The organisation is transforming to achieve these goals – investing in new technology and making better use of data, supporting our people and changing our culture, working in partnership with other organisations in the UK and globally.
We are committing to clear measures so we can be held accountable for our progress.
Our consumer priorities
- Consult on our proposed changes to strengthen the rules for firms that approve financial promotions;
- Launch a five-year campaign to inform consumers about high-risk investments and what is and is not protected;
- Publish our Consumer Investments Strategy, setting out the work we will deliver for retail investors.
Ensuring consumer credit markets work well
- Monitoring how firms support customers in financial difficulty and take action where needed. We will also carry out an in-depth assessment of whether consumers are getting fair and appropriate outcomes and use these findings to shape our next steps;
- Reviewing our rules on debt advice to ensure consumers get high-quality debt advice and to help us decide if we need to change the rules;
- Working with the Treasury on developing new rules for the Deferred Payment Credit sector, and
- Restarting our postponed market study into credit information, to assess how consumers use their credit information and publish our interim findings.
Making payments safe and accessible
- Use targeted communications, proactive reviews of firms’ arrangements and safeguarding audits to raise standards of safeguarding and wind-down planning, identifying at-risk firms as a priority;
- Closely supervise bank branch closures, working with the government and industry to maintain access to cash and with the government as it develops legislation.

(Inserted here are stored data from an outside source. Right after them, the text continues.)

/-! ## abortRequest: contexts, holds, ops, outstanding, sent, drains only -/

@[simp] theorem State.abortRequest_pins (s : State) (c : RequesterId) (reason : AbortReason) :
    (s.abortRequest c reason).pins = s.pins := by
  unfold State.abortRequest; split <;> simp
@[simp] theorem State.abortRequest_timebase (s : State) (c : RequesterId) (reason : AbortReason) :
    (s.abortRequest c reason).timebase = s.timebase := by
  unfold State.abortRequest; split <;> simp
@[simp] theorem State.abortRequest_device (s : State) (c : RequesterId) (reason : AbortReason) :
    (s.abortRequest c reason).device = s.device := by
  unfold State.abortRequest; split <;> simp
@[simp] theorem State.abortRequest_loader (s : State) (c : RequesterId) (reason : AbortReason) :
    (s.abortRequest c reason).loader = s.loader := by
  unfold State.abortRequest; split <;> simp
@[simp] theorem State.abortRequest_openCounter (s : State) (c : RequesterId) (reason : AbortReason) :
    (s.abortRequest c reason).openCounter = s.openCounter := by
  unfold State.abortRequest; split <;> simp
@[simp] theorem State.abortRequest_classified (s : State) (c : RequesterId) (reason : AbortReason) :
    (s.abortRequest c reason).classified = s.classified := by
  unfold State.abortRequest; split <;> simp
@[simp] theorem State.abortRequest_forward (s : State) (c : RequesterId) (reason : AbortReason) :
    (s.abortRequest c reason).forward = s.forward := by
  unfold State.abortRequest; split <;> simp
@[simp] theorem State.abortRequest_reports (s : State) (c : RequesterId) (reason : AbortReason) :
    (s.abortRequest c reason).reports = s.reports := by
  unfold State.abortRequest; split <;> simp
@[simp] theorem State.abortRequest_journal (s : State) (c : RequesterId) (reason : AbortReason) :
    (s.abortRequest c reason).journal = s.journal := by
  unfold State.abortRequest; split <;> simp
@[simp] theorem State.abortRequest_header (s : State) (c : RequesterId) (reason : AbortReason) :
    (s.abortRequest c reason).header = s.header := by
  unfold State.abortRequest; split <;> simp
@[simp] theorem State.abortRequest_engine (s : State) (c : RequesterId) (reason : AbortReason) :
    (s.abortRequest c reason).engine = s.engine := by
  unfold State.abortRequest; split <;> simp
@[simp] theorem State.abortRequest_rollbackQueue (s : State) (c : RequesterId) (reason : AbortReason) :
    (s.abortRequest c reason).rollbackQueue = s.rollbackQueue := by
  unfold State.abortRequest; split <;> simp
@[simp] theorem State.abortRequest_link (s : State) (c : RequesterId) (reason : AbortReason) :
    (s.abortRequest c reason).link = s.link := by
  unfold State.abortRequest; split <;> simp
@[simp] theorem State.abortRequest_pointer (s : State) (c : RequesterId) (reason : AbortReason) :
    (s.abortRequest c reason).pointer = s.pointer := by
  unfold State.abortRequest; split <;> simp
@[simp] theorem State.abortRequest_issued (s : State) (c : RequesterId) (reason : AbortReason) :
    (s.abortRequest c reason).issued = s.issued := by
  unfold State.abortRequest; split <;> simp
@[simp] theorem State.abortRequest_key (s : State) (c : RequesterId) (reason : AbortReason) :
    (s.abortRequest c reason).key = s.key := by
  unfold State.abortRequest; split <;> simp
@[simp] theorem State.abortRequest_recovery (s : State) (c : RequesterId) (reason : AbortReason) :
    (s.abortRequest c reason).recovery = s.recovery := by
  unfold State.abortRequest; split <;> simp
@[simp] theorem State.abortRequest_startupUndone (s : State) (c : RequesterId) (reason : AbortReason) :
    (s.abortRequest c reason).startupUndone = s.startupUndone := by
  unfold State.abortRequest; split <;> simp
@[simp] theorem State.abortRequest_startupFormatted (s : State) (c : RequesterId) (reason : AbortReason) :
    (s.abortRequest c reason).startupFormatted = s.startupFormatted := by
  unfold State.abortRequest; split <;> simp
@[simp] theorem State.abortRequest_draws (s : State) (c : RequesterId) (reason : AbortReason) :
    (s.abortRequest c reason).draws = s.draws := by
  unfold State.abortRequest; split <;> simp
@[simp] theorem State.abortRequest_pending (s : State) (c : RequesterId) (reason : AbortReason) :
    (s.abortRequest c reason).pending = s.pending := by
  unfold State.abortRequest; split <;> simp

Delivering fair value in a digital age
- Implement our pricing and automatic renewal remedies in January 2022;
- Develop a digital markets strategy;
- Investigate harmful business practices to establish how common and harmful they are to consumers and stop them.
- Consider the responses when the consultation ends on 31 July and consult on any proposed rule changes by the end of 2021.

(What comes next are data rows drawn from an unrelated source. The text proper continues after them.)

/-- R145: what issuing a list of jobs does to what the sequencer has asked for and received, whole. -/
theorem SequencerIO.foldl_markIssued (jobs : List SeqJob) (io : SequencerIO) (asked : SeqJob → HalfRead → HalfRead)
    (ha : ∀ j v, asked j v = if j ∈ jobs then .issued else v) (noted : SeqJob → HalfWrite → HalfWrite)
    (hn : ∀ j v, noted j v = if j ∈ jobs then .issued else v) : ∃ more : List UndoRead,
    (∀ u ∈ more, u.place = {
      first := asked (.undoRead u.slot .first) .waiting, second := asked (.undoRead u.slot .second) .waiting })
    ∧ jobs.foldl SequencerIO.markIssued io = {
      headerA := { first := asked (.headerRead .a .first) io.headerA.first
                   second := asked (.headerRead .a .second) io.headerA.second }
      headerB := { first := asked (.headerRead .b .first) io.headerB.first
                   second := asked (.headerRead .b .second) io.headerB.second }
      zeroIssued := io.zeroIssued + jobs.count .zeroWrite
      formatHeader := { first := noted (.formatHeader .first) io.formatHeader.first
                        second := noted (.formatHeader .second) io.formatHeader.second }
      walk := { first := asked (.walkRead .first) io.walk.first, second := asked (.walkRead .second) io.walk.second }
      undo := io.undo.map (fun u => { u with place := {
        first := asked (.undoRead u.slot .first) u.place.first
        second := asked (.undoRead u.slot .second) u.place.second } }) ++ more
      reinit := { first := noted (.reinit .first) io.reinit.first
                  second := noted (.reinit .second) io.reinit.second } } := by
  obtain ⟨more, h1, h2⟩ := SequencerIO.foldl_markIssued_undo jobs io asked ha
  refine ⟨more, h1, ?_⟩
  have e : ∀ x : SequencerIO, x = { headerA := ⟨x.headerA.first, x.headerA.second⟩
                                    headerB := ⟨x.headerB.first, x.headerB.second⟩, zeroIssued := x.zeroIssued
                                    formatHeader := ⟨x.formatHeader.first, x.formatHeader.second⟩
                                    walk := ⟨x.walk.first, x.walk.second⟩, undo := x.undo
                                    reinit := ⟨x.reinit.first, x.reinit.second⟩ } := fun _ => rfl
  rw [e (jobs.foldl _ _), h2, SequencerIO.foldl_markIssued_zero]
  simp only [ha, hn,
    SequencerIO.foldl_markIssued_mark (·.headerA.first) .issued (.headerRead .a .first)
      (fun io j => by cases j <;> (try rename Copy => c; cases c) <;> (try rename Half => h; cases h) <;> rfl),
    SequencerIO.foldl_markIssued_mark (·.headerA.second) .issued (.headerRead .a .second)
      (fun io j => by cases j <;> (try rename Copy => c; cases c) <;> (try rename Half => h; cases h) <;> rfl),
    SequencerIO.foldl_markIssued_mark (·.headerB.first) .issued (.headerRead .b .first)
      (fun io j => by cases j <;> (try rename Copy => c; cases c) <;> (try rename Half => h; cases h) <;> rfl),
    SequencerIO.foldl_markIssued_mark (·.headerB.second) .issued (.headerRead .b .second)
      (fun io j => by cases j <;> (try rename Copy => c; cases c) <;> (try rename Half => h; cases h) <;> rfl),
    SequencerIO.foldl_markIssued_mark (·.formatHeader.first) .issued (.formatHeader .first)
      (fun io j => by cases j <;> (try rename Copy => c; cases c) <;> (try rename Half => h; cases h) <;> rfl),
    SequencerIO.foldl_markIssued_mark (·.formatHeader.second) .issued (.formatHeader .second)
      (fun io j => by cases j <;> (try rename Copy => c; cases c) <;> (try rename Half => h; cases h) <;> rfl),
    SequencerIO.foldl_markIssued_mark (·.walk.first) .issued (.walkRead .first)
      (fun io j => by cases j <;> (try rename Copy => c; cases c) <;> (try rename Half => h; cases h) <;> rfl),
    SequencerIO.foldl_markIssued_mark (·.walk.second) .issued (.walkRead .second)
      (fun io j => by cases j <;> (try rename Copy => c; cases c) <;> (try rename Half => h; cases h) <;> rfl),
    SequencerIO.foldl_markIssued_mark (·.reinit.first) .issued (.reinit .first)
      (fun io j => by cases j <;> (try rename Copy => c; cases c) <;> (try rename Half => h; cases h) <;> rfl),
    SequencerIO.foldl_markIssued_mark (·.reinit.second) .issued (.reinit .second)
      (fun io j => by cases j <;> (try rename Copy => c; cases c) <;> (try rename Half => h; cases h) <;> rfl)]

/-- R145: what the sequencer issues at an opportunity: the first of the accesses it wants, as many as the free value and
the free slots allow, and at least one if none is in flight. -/
theorem State.pump_issues (s : State) (h : s.device.powerFailPending = false) : ∃ jobs : List SeqJob, jobs <+: s.seqWanted
      ∧ (s.seqOutstanding = 0 → s.seqWanted ≠ [] → (∃ k, s.access k = none) → jobs ≠ [])
      ∧ s.pump = { s with
          link := s.pump.link, issued := s.issued + jobs.length, draws := s.pump.draws
          recovery := { s.recovery with io := jobs.foldl SequencerIO.markIssued s.recovery.io } }
      ∧ (∀ k x, s.access k = some x → s.pump.access k = some x)
      ∧ (∀ n j, jobs[n]? = some j → ∃ k x, s.access k = none ∧ s.pump.access k = some x ∧ x.order = s.issued + n
          ∧ (x.purpose, x.line, x.kind) = s.jobAccess (s.recovery.io.zeroIssued + n) j)
      ∧ (∀ k x, s.pump.access k = some x → s.access k = some x ∨ ∃ n j, jobs[n]? = some j ∧ x.order = s.issued + n
          ∧ (x.purpose, x.line, x.kind) = s.jobAccess (s.recovery.io.zeroIssued + n) j) := by
  have hp : s.pump = { s with
      link := s.placeJobs (s.seqWanted.take s.issueCount) s.recovery.io.zeroIssued s.issued s.link
      issued := s.issued + (s.seqWanted.take s.issueCount).length
      draws := s.draws + 1
      recovery := { s.recovery with io := (s.seqWanted.take s.issueCount).foldl SequencerIO.markIssued s.recovery.io } } := by
    unfold State.pump
    rw [if_neg (by simp [h])]
  have hlen : (s.seqWanted.take s.issueCount).length ≤ (freeSlotsOf s.link).length := by
    rw [List.length_take]
    unfold State.issueCount
    omega
  obtain ⟨h1, h2⟩ := s.placeJobs_places _ s.recovery.io.zeroIssued s.issued s.link hlen
  refine ⟨s.seqWanted.take s.issueCount, List.take_prefix _ _, ?_, by rw [hp], fun k x => s.pump_keeps k x, ?_, ?_⟩
  · rintro h0 hw ⟨k, hk⟩ he
    have hm : k ∈ freeSlotsOf s.link := List.mem_filter.2 ⟨mem_allSlots k, by
      have : s.link[k] = none := hk
      simp [this]⟩
    have hpos := List.length_pos_of_mem hm
    rcases List.take_eq_nil_iff.1 he with e | e
    · unfold State.issueCount at e
      rw [if_pos h0] at e
      omega
    · exact hw e
  · rw [hp]; exact h1
  · rw [hp]; exact h2

/-- R150: the slots from `slot` back to the tail slot. -/
theorem slotsBack_mem (n tail fuel slot : Nat) (hs : slot < n) (ht : tail < n) (x : Nat) (hx : x ∈ slotsBack n tail fuel slot) :
    ∃ back, back ≤ (slot + n - tail) % n ∧ x = (slot + n - back) % n := by
  induction fuel generalizing slot with
  | zero => cases hx
  | succ fuel ih =>
    rw [slotsBack, List.mem_cons] at hx
    rcases hx with rfl | hx
    · exact ⟨0, Nat.zero_le _, by rw [Nat.sub_zero, Nat.add_mod_right, Nat.mod_eq_of_lt hs]⟩
    · split at hx
      · cases hx
      · rename_i hne
        have hp : prevSlot n slot < n := by unfold prevSlot; split <;> omega
        obtain ⟨b, hb, rfl⟩ := ih (prevSlot n slot) hp hx
        have hd : (slot + n - tail) % n = (prevSlot n slot + n - tail) % n + 1 := by
          unfold prevSlot
          split
          · subst_vars
            rw [Nat.mod_eq_of_lt (by omega : 0 + n - tail < n),
              show n - 1 + n - tail = n + (n - 1 - tail) by omega, Nat.add_mod_left, Nat.mod_eq_of_lt (by omega)]
            omega
          · by_cases hlt : tail < slot
            · rw [show slot + n - tail = n + (slot - tail) by omega, show slot - 1 + n - tail = n + (slot - 1 - tail) by omega,
                Nat.add_mod_left, Nat.add_mod_left, Nat.mod_eq_of_lt (by omega), Nat.mod_eq_of_lt (by omega)]
              omega
            · rw [Nat.mod_eq_of_lt (by omega), Nat.mod_eq_of_lt (by omega)]
              omega
        refine ⟨b + 1, by omega, ?_⟩
        have hbn : b < n := Nat.lt_of_le_of_lt hb (Nat.mod_lt _ (by omega))
        unfold prevSlot
        split
        · subst_vars
          have : (0 + n - (b + 1)) % n = n - (b + 1) := by
            rw [Nat.zero_add, Nat.mod_eq_of_lt (by omega)]
          rw [this, show n - 1 + n - b = n + (n - 1 - b) by omega, Nat.add_mod_left, Nat.mod_eq_of_lt (by omega)]
          omega
        · congr 1
          omega

end Sys2Proof.Machine
end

- Intend to finalise listing rules for SPACs in the third quarter of 2021, and our further Listing Rule proposals before the end of calendar year 2021;
- Will continue amending our listing rules to support the Government’s ‘Roadmap’ towards mandatory Task Force on Climate-Related Financial Disclosures (TCFD)-aligned disclosures across the economy;
- Will continue our work with the Treasury on legislative and FCA rule changes to simplify the complex rules around pre- and post-trade transparency in securities and derivatives markets.
- Are consulting on requiring firms to publish the most commonly used sterling and yen LIBOR settings on a ‘synthetic’ basis, under our new powers in the 2021 Financial Services Act;
- Will work with the PRA and Bank of England to monitor the progress of firms’ transition plans. We will also continue to support collective action by market participants to move business formerly concentrated on LIBOR to SONIA and other risk-free rates;
- Will continue to closely coordinate with overseas authorities around transition for both new business and dealing with legacy issues.
- Continue to allocate significant resource to monitor the transactions in financial instruments reported to us, assess Suspicious Transaction and Order Reports and follow up intelligence from whistleblowers on financial crime or fraud.
- Increase our supervision of whether asset managers present the environmental, social and governance (ESG) properties of funds fairly, clearly and in ways that are not misleading;
- Continue to identify funds that are outliers to their peers to understand why, and work with the fund Authorised Fund Manager and Depositary to take action where needed;
- Following our consultation, we will design the LTAF fund structure through which investors can invest in less liquid assets. We will also decide whether to proceed with requirements for notice periods for open ended property funds;
- Following international discussion through FSB and IOSCO, we will also consider and recommend amendments to the regulatory framework for money market funds.
- Seek views on how we can best increase value for money in pensions;
- Consult on changes for non-workplace pension providers to help ensure consumers are offered an appropriate default solution;
- Assess the effectiveness of our rules to help consumers make choices at the point of retirement;
- Implement the nudge to Pension Wise and support cross-government work to create pensions dashboards.
- Increase our supervision to reduce the most significant risks from ARs in wholesale markets;
- Consult on cross-sector changes to improve and strengthen the elements of the AR regime.
- Continue to publish key indicators of diversity in the FCA;
- Develop how we measure firms’ progress against diversity outcomes to ensure a consistent approach across financial services.
- Consulting on new disclosure rules for asset managers, life insurers and FCA-regulated pension schemes. We are also consulting on extending our existing TCFD-aligned Listing Rule to more issuers;
- Continuing to collaborate domestically, supporting the Government’s 2019 Green Finance Strategy and plans announced by the Treasury in July 2021 to implement economy-wide Sustainability Disclosure Requirements for businesses and investment products, and a new sustainable investment label.
- Maintain our active partnerships and memberships of global standard-setting bodies and regulatory partners;
- Ensure the temporary permissions regime (TPR) operates smoothly and assess overseas firms in the TPR to ensure they can comply with the onshored rulebook, before all firms leave the regime by the end of 2023;
- Provide technical advice to the government as it develops mechanisms for cross-border market access in financial services.
- Carry out proactive surveillance and monitoring, with clear prioritising so that we can intervene more quickly and decisively;
- Disrupt the work of fraudsters, and identify the right intervention – whether by the FCA, or by our counter-fraud partners;
- Remove fraudsters who are FCA-supervised from the financial services system;
- Work closely with our anti-fraud partners to maximise our collective fight against fraud, such as the PSR’s work on Authorised Push Payment fraud.
- Introduce the Investment Firms Prudential Regime for investment firms, and support firms as they adapt to it;
- Continue to strengthen our data-driven monitoring of the financial resilience of solo-regulated firms, targeting our interventions at firms with weak financial resilience and those whose failure is likely to cause material harm;
- Review key aspects of the compensation framework to ensure it remains appropriate and proportionate.
- Assess firms’ progress in implementing the new operational resilience requirements and identify areas for improvement;
- Assess how able firms are to remain within their impact tolerances. This will help us evaluate how effective our work to improve the operational resilience of the financial sector has been.